The U.K.'s National Cyber Security Centre published a phased roadmap in 2025: identify cryptographic services that need upgrades, build a migration plan by 2028, execute high-priority upgrades from 2028 to 2031, and complete migration for all systems by 2035. Canada released a similar roadmap with a 2035 end date. Australia's Signals Directorate mandates that traditional asymmetric cryptography must not be used beyond the end of 2030. Those timelines assume organizations start now.
For context, the SHA-1 to SHA-2 migration took 12 years, and that transition was simpler. PQC migration requires larger parameter sizes, hybrid cryptographic schemes, and ecosystem coordination that have no historical precedent.
What companies should do first
The practical starting point is a cryptographic inventory: finding every instance of RSA, elliptic-curve, and Diffie-Hellman cryptography across an organization's systems, applications, and vendor dependencies. This process is non-trivial, since some legacy applications might not even have up-to-date documentation.
Companies do not need to replace everything at once. NIST IR 8547 supports hybrid cryptographic solutions — combining a classical algorithm and a post-quantum algorithm so the system remains secure unless both are broken. Google Chrome enabled a hybrid post-quantum key encapsulation mechanism by default in April 2024, and the Signal messaging app implemented a post-quantum protocol in September 2023. These are early movers, not edge cases.

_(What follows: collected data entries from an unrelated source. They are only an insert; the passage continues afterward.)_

-- ==== Sys2Proof/Machine/TyMisc.lean ====
section
/-!
DEFINITION. The state of the plant port, the debug block, power, the global block and the host interface (chapters 00,
14, 15, 16 and 17).
-/
namespace Sys2Proof.Machine

/-- The PLANT block (Tables 14.6, 14.7) and the force registers (R492). -/
structure Plant where
  evid     : KMap W32 := []
  dec      : KMap W32 := []
  evBind   : KMap PartId := []
  decBind  : KMap PartId := []
  armed    : W64 := 0
  /-- The value mailbox m presents to the fabric (R499). -/
  shown    : KMap W32 := []
  strobe   : W64 := 0
  /-- What the mailboxes presented, and the evidence mailboxes held, at the start of this tick (R191, R500). -/
  base     : KMap W32 := []
  evBase   : KMap W32 := []
  /-- R497: mailboxes disarmed on this tick. -/
  disarmed : W64 := 0
  limitHit : W64 := 0
  evSrc    : W64 := 0
  evWrMbox : BitVec 6 := 0
  /-- R503: a register write that the next tick takes. -/
  evPend   : List (BitVec 6 × W32) := []
  /-- Mailboxes that have taken a write of the evidence port on this tick (R502). -/
  evTaken  : W64 := 0
  reason   : W16 := 0
  errlog   : ErrLog := {}
  tripCount : W16 := 0
  tripTick : W64 := 0
  tripPin  : Bool := false
  tripLatched : Bool := false
  /-- R508: the trip has not yet been seen by the plant island. -/
  tripUnseen : Bool := false
  /-- R508: the ticks begun since then, up to 3. -/
  tripAge  : BitVec 2 := 0
  /-- SAFE in [1:0] and FORCED in [2] of pin p; an unlisted pin has the power-on value. -/
  force    : KMap (BitVec 3) := []
  filtEn   : Bool := true
  latch    : Bool := true
  disarm   : Bool := true
deriving DecidableEq, Repr

/-- A comparator (Table 15.7). -/
structure Cmpr where
  ctl   : BitVec 7 := 0
  addr  : W32 := 0
  amask : W32 := 0
  value : W32 := 0
  vmask : W32 := 0
  count : W16 := 0
deriving DecidableEq, Repr

/-- Debug registers of core c (Table 15.7). -/
structure DbgCore where
  /-- MODE [0], EBREAK_DBG [1], HALT_FIRES [2], XT_IN [15:8], XT_OUT [23:16]. -/
  ctl    : BitVec 24 := 0
  halted : Bool := false
  inMon  : Bool := false
  cause  : BitVec 3 := 0
  hit    : BitVec 4 := 0
  sel    : BitVec 13 := 0
  cmp    : KMap Cmpr := []
  /-- R522: SEP_THRESH saved on entry to Blotter. -/
  savedTh : BitVec 3 := 0
deriving DecidableEq, Repr

/-- A watch unit (Table 15.8). -/
structure QWatch where
  ctl   : BitVec 11 := 0
  base  : W16 := 0
  vlo   : BitVec 19 := 0
  vhi   : BitVec 19 := 0
  val   : BitVec 12 := 0
  count : W16 := 0
deriving DecidableEq, Repr

/-- R537, R538: a match of watch unit `u` of a logical Quill on variable `v`, by a write that falls on tick `t`: by the
instruction at `pc`, or by agent `ag`. -/
structure QwEvent where
  t  : W64
  id : LqId
  u  : Nat
  v  : Nat
  pc : Option Nat
  ag : Agent
deriving DecidableEq, Repr

/-- The DBG block (Tables 15.6 to 15.9). -/
structure Dbg where
  hor      : Bool := false
  qbrkEn   : Bool := false
  qbrkCh   : BitVec 3 := 0
  monLevel : BitVec 3 := 0
  session  : Bool := false
  lineHigh : Bool := true
  /-- R516: the wire oscillator runs since this tick of the wire; a WAKE frame may follow. -/
  oscOn    : Bool := false
  qbrkHit  : Bool := false
  qwHit    : Bool := false
  reason   : W16 := 0
  errlog   : ErrLog := {}
  lastCh   : Byte := 0
  lastAg   : Agent := 0
  xtTick   : W64 := 0
  monVec   : W32 := 0x40
  accOwner : Owner := 0
  frames   : W32 := 0
  wireErr  : W16 := 0
  wireColl : W16 := 0
  /-- Partition slot s: OWNER [6:0], PID [13:8], CH_MASK [23:16], VALID [31]. -/
  slot     : KMap W32 := []
  core     : KMap DbgCore := []
  qwTgt    : W32 := 0
  qwLog    : W32 := 0
  qwVar    : BitVec 19 := 0
  qwTick   : W64 := 0
  qwAgent  : Agent := 0
  qbrkLq   : Byte := 0
  qbrkCode : W16 := 0
  qbrkPc   : BitVec 12 := 0
  watch    : KMap QWatch := []
  /-- Matches whose write tick is not over. -/
  qwPend   : List QwEvent := []
  /-- R529: fires of the watch units, each with the tick that stamps it. -/
  xtPend   : List (W64 × Byte × Agent) := []
  patch    : KMap W32 := []
  patchRam : KMap W32 := []
  patchBad : KMap Bool := []
  vtTx     : Option W32 := none
  vtRx     : Option W32 := none
  vtIrq    : BitVec 2 := 0
  trCtl    : BitVec 15 := 0
  trWr     : BitVec 12 := 0
  trWrapped : Bool := false
  trDropped : W32 := 0
  /-- Records stored since the trace was enabled, at most 4,096. -/
  trCount  : Nat := 0
  trRam    : KMap TraceRec := []
  /-- The physical Quill served last. -/
  trRr     : Byte := 255
  /-- R541: the record of this tick has been drained. -/
  trDone   : Bool := false
deriving DecidableEq, Repr

/-- Table 16.13: STATE of a domain. -/
inductive DomSt where
  | run | drain | gated | waking
deriving DecidableEq, Repr

/-- A power domain. -/
structure Dom where
  req      : Bool := false
  st       : DomSt := .run
  inflight : W16 := 0
  /-- Gated by a chip state (R556), not by its own request. -/
  byState  : Bool := false
deriving DecidableEq, Repr

/-- The PWR block (Tables 16.1 to 16.13). -/
structure Pwr where
  state    : BitVec 2 := 0
  /-- A transition to this state is in progress. -/
  going    : BitVec 2 := 0
  therm    : Bool := false
  wakeEn   : BitVec 5 := 1
  cause    : BitVec 5 := 0
  /-- R557: wake events that occurred during a transition. -/
  waitWake : BitVec 5 := 0
  reason   : W16 := 0
  errlog   : ErrLog := {}
  alarm    : W64 := 0xFFFFFFFFFFFFFFFF
  wall     : W64 := 0
  dom      : KMap Dom := []
  temp     : KMap Byte := []
  power    : W16 := 0
  overLimit : Bool := false
  tjWarn   : Bool := false
  /-- R579, R580: columns are throttled, and since how many samples the power has stayed at or below 95 %. -/
  thrPower : Bool := false
  thrTemp  : Bool := false
  calm     : Nat := 0
  /-- R82: the tick value and wall counter saved on entry to a low-power state. -/
  savedTick : W64 := 0
  savedWall : W64 := 0
deriving DecidableEq, Repr

/-- The GLB block (Tables 00.4 to 00.6, 16.12), the pins and the strap latches. -/
structure Glb where
  /-- R4, R18: the fuses: bit q is 1 where physical Quill q is disabled (log entry 4). -/
  fusedOff : BitVec 256 := 0
  surrEn   : Bool := false
  reason   : W16 := 0
  own      : BitVec 11 := 0
  recovery : Bool := false
  rstcfg   : Bool := false
  bootsrc  : BitVec 2 := 0
  lastReset : BitVec 3 := 0
  longHold : Bool := false
  resetHeld : Bool := false
  errlog   : ErrLog := {}
  shadow   : KMap Byte := []
  active   : KMap Byte := []
  /-- Straps at the pins. -/
  strapCfg : Bool := false
  strapSrc : BitVec 2 := 0
  /-- R623: the 32.768 kHz crystal runs. -/
  xtal     : Bool := false
  /-- The release sequence of Table 16.8 has not run since the last reset. -/
  atReset  : Bool := true
  perst    : Bool := true
  /-- R559: drives captured by the hold latches: 0, 1, 2 for high impedance (an unlisted pin). -/
  hold     : KMap (BitVec 2) := []
deriving DecidableEq, Repr

/-- The HOST block (Table 17.8), the MSI-X table and pending bits. -/
structure HostBlk where
  /-- The configuration header: Vendor ID, Device ID, Class Code (R585). -/
  vendor   : W16 := 0x1F5E
  device   : W16 := 0x0001
  cls      : BitVec 24 := 0x120000
  speed    : BitVec 4 := 0
  width    : BitVec 5 := 0
  bar4Base : BitVec 18 := 0
  /-- BAR4 is 2^n bytes (Table 17.2). -/
  bar4Log  : Nat := 36
  irqEn    : BitVec 15 := 0
  irqStat  : BitVec 15 := 0
  errcnt   : W16 := 0
  /-- MSI-X table words: word k of vector v at 4 v + k. -/
  msix     : KMap W32 := []
  pba      : KMap Bool := []
  msixEn   : Bool := true
  d3hot    : Bool := false
  /-- A Completer Abort has been recorded (R591). -/
  aer      : Bool := false
  out      : List HostOut := []
deriving DecidableEq, Repr

end Sys2Proof.Machine
end

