-- ==== Sys2Proof/Machine/Flash.lean ====
section
/-!
DEFINITION. Embedded flash (R485 to R488), the CRC-32 of R453 and words of page buffers.
-/
namespace Sys2Proof.Machine

/-- One step of the CRC register for a byte, least significant bit first. -/
def crcShift : Nat → W32 → W32
  | 0, c => c
  | n + 1, c => crcShift n (if bit c 0 then (c >>> 1) ^^^ 0xEDB88320 else c >>> 1)

/-- R453: the IEEE 802.3 CRC-32 of a list of bytes. -/
def crc32 (bs : List Byte) : W32 :=
  ~~~ (bs.foldl (fun c b => crcShift 8 (c ^^^ b.setWidth 32)) 0xFFFFFFFF)

/-- A byte of a flash. -/
def Flash.byte (f : Flash) (a : Nat) : Byte := kget 0xFF f.mem a
/-- The 32-bit word at byte address 4 `w`. -/
def Flash.word (f : Flash) (w : Nat) : W32 := leWord 32 (kread 0xFF f.mem (4 * w) 4)
/-- The word at byte address `a` has an uncorrectable ECC error (R486). -/
def Flash.bad (f : Flash) (a : Nat) : Bool := kget false f.badW (a / 8)
/-- A command runs. -/
def Flash.busy (f : Flash) : Bool := f.op.isSome

/-- R485: a program of page `p` is refused. -/
def Flash.refuses (f : Flash) (p : Nat) : Bool :=
  kget false f.progd p || kget false f.incomp (p / 16)

/-- A program or erase finishes (R485, R487): an erase ends by writing its sector's erase-complete marker. -/
def Flash.finish (f : Flash) : Flash :=
  match f.op with
  | none => f
  | some (.program p d) =>
    { f with op := none, mem := kbytes 0xFF f.mem (256 * p) (wordBytes 256 d), progd := kset false f.progd p true }
  | some (.erase n) =>
    { f with
      op := none
      mem := kfilter (fun a _ => a / 4096 != n) f.mem
      progd := kfilter (fun p _ => p / 16 != n) f.progd
      badW := kfilter (fun w _ => w / 512 != n) f.badW
      incomp := kset false f.incomp n false
      wear := kmod 0 f.wear n (· + 1) }

/-- R487: an erase is abandoned: the sector is INCOMPLETE and its bytes are free values. -/
def Flash.abandonErase (f : Flash) (n : Nat) (free : List Nat) : Flash :=
  { f with
    op := none
    mem := kbytes 0xFF f.mem (4096 * n) (free.map (BitVec.ofNat 8))
    incomp := kset false f.incomp n true }

/-- R486: power fails in a page program after `k` words: the interrupted word is indeterminate. -/
def Flash.powerProgram (f : Flash) (p : Nat) (d : BitVec 2048) (k : Nat) (free : List Nat) : Flash :=
  let new := (wordBytes 256 d).take (8 * k) ++ (free.map (BitVec.ofNat 8))
  { f with
    op := none
    mem := kbytes 0xFF f.mem (256 * p) (new.take 256)
    progd := kset false f.progd p true
    badW := if k < 32 then kset false f.badW (32 * p + k) true else f.badW }

/-- R486, R487: power fails. -/
def flashPower (f : Flash) (s : State) : Flash × State :=
  match f.op with
  | none => (f, s)
  | some (.program p d) =>
    let (k, s) := draw s
    let (xs, s) := drawN 8 s
    (f.powerProgram p d (k % 32) xs, s)
  | some (.erase n) =>
    let (xs, s) := drawN 4096 s
    (f.abandonErase n xs, s)

/-- R567: a chip reset lets a page program finish and abandons an erase. -/
def flashReset (f : Flash) (s : State) : Flash × State :=
  match f.op with
  | some (.erase n) => let (xs, s) := drawN 4096 s; (f.abandonErase n xs, s)
  | _ => (f.finish, s)

/-- The 256 bytes of a page buffer of 64 words. -/
def pageOfBuf (b : KMap W32) : BitVec 2048 := leWord 2048 (bytesOfWords b 64)

/-- INCOMPLETE sectors of a flash (VEL_FLS): their count, the lowest, scan done. -/
def flsWord (f : Flash) : W32 :=
  if f.scanned then
    let ss := f.incomp.map (·.1)
    BitVec.ofNat 32 (ss.length + (ss.headD 0) * 0x10000 + 0x80000000)
  else 0

end Sys2Proof.Machine
end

NIST cryptographic standards are widely used across government and industry; federal agencies are required to use them, and many governments and international standards organizations adopt them. When NIST says RSA is disallowed after 2035, that decision propagates through procurement rules, compliance frameworks, and industry standards. Waiting for a quantum computer to break encryption before acting misunderstands the problem. The risk doesn't start when quantum computers arrive — it starts the moment encrypted data is collected.
The Federal Reserve published a research note in September 2025 examining harvest-now-decrypt-later risks to distributed ledger networks, concluding that even if a cryptocurrency network successfully deploys post-quantum cryptography mitigations, the data privacy of previously recorded transactions remains vulnerable because the data was collectible before the migration. The same logic applies to any organization protecting long-lived sensitive information. The migration to post-quantum cryptography is not a future project. It is a present-tense compliance obligation, a security imperative, and a logistical problem that most organizations have not yet begun to scope.